Brief —
Scan the records below for the line containing "x.asideState := rfl" and the line containing "x.held := rfl". Copy both, plus every line between, exactly.

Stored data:
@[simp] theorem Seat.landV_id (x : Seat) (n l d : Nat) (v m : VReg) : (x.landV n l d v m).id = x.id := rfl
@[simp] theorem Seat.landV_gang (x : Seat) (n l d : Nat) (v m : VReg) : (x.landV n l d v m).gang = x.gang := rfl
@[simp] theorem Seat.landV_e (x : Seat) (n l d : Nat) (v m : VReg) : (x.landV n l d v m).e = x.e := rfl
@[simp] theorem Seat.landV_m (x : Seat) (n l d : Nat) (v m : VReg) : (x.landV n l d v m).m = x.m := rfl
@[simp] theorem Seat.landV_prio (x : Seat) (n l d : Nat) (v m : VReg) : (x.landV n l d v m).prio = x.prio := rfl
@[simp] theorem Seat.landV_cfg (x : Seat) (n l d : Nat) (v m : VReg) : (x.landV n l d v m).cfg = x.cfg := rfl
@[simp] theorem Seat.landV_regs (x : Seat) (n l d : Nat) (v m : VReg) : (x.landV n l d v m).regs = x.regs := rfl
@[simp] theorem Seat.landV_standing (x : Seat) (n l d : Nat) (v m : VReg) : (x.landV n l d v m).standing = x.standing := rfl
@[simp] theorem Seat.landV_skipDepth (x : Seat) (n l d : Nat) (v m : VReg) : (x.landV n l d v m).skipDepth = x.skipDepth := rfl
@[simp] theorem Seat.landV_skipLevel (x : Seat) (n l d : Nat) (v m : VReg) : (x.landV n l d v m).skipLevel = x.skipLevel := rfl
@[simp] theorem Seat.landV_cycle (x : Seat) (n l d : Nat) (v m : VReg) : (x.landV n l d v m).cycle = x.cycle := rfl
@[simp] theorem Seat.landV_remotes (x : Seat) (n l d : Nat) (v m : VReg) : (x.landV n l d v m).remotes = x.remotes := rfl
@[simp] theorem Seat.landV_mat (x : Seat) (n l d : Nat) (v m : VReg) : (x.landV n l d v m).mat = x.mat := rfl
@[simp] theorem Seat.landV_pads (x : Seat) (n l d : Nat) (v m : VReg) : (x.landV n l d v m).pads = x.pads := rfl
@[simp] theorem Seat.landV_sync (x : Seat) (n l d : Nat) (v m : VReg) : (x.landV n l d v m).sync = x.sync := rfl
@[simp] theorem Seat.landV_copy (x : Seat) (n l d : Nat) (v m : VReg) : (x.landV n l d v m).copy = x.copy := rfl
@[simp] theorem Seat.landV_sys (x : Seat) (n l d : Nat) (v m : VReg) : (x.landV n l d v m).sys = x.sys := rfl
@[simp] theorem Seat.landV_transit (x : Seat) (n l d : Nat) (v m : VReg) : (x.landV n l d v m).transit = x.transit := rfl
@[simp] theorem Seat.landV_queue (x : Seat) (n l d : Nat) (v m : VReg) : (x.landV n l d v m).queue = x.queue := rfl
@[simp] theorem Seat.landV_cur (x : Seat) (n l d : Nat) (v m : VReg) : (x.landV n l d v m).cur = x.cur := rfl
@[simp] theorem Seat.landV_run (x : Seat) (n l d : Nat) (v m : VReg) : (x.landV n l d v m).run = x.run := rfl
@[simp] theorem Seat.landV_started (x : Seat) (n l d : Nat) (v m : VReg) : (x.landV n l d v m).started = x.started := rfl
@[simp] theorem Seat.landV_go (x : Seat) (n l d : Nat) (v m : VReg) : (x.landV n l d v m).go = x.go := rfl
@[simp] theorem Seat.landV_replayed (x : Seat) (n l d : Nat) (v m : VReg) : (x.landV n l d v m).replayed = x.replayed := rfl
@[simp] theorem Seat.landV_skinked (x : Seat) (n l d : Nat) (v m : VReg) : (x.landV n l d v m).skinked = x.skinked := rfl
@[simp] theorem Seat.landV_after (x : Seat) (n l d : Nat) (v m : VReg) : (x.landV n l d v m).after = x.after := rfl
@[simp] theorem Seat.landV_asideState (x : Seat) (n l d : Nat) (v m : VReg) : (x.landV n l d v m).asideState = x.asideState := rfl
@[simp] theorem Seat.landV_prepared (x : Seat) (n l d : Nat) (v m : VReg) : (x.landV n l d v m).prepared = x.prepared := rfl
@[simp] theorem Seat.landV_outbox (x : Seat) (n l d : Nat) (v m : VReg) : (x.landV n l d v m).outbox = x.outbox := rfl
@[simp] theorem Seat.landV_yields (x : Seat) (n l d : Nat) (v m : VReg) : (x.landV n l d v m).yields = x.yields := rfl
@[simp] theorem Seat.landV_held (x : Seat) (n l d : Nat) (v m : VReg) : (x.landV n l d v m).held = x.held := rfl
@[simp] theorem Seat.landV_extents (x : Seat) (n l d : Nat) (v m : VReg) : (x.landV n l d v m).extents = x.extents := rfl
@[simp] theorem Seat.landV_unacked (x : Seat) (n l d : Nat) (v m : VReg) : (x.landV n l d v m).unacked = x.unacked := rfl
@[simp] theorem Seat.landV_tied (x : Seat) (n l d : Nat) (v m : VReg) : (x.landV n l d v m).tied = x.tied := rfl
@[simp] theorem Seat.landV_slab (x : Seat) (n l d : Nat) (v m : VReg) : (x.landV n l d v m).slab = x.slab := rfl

Task answer —
@[simp] theorem Seat.landV_asideState (x : Seat) (n l d : Nat) (v m : VReg) : (x.landV n l d v m).asideState = x.asideState := rfl
@[simp] theorem Seat.landV_prepared (x : Seat) (n l d : Nat) (v m : VReg) : (x.landV n l d v m).prepared = x.prepared := rfl
@[simp] theorem Seat.landV_outbox (x : Seat) (n l d : Nat) (v m : VReg) : (x.landV n l d v m).outbox = x.outbox := rfl
@[simp] theorem Seat.landV_yields (x : Seat) (n l d : Nat) (v m : VReg) : (x.landV n l d v m).yields = x.yields := rfl
@[simp] theorem Seat.landV_held (x : Seat) (n l d : Nat) (v m : VReg) : (x.landV n l d v m).held = x.held := rfl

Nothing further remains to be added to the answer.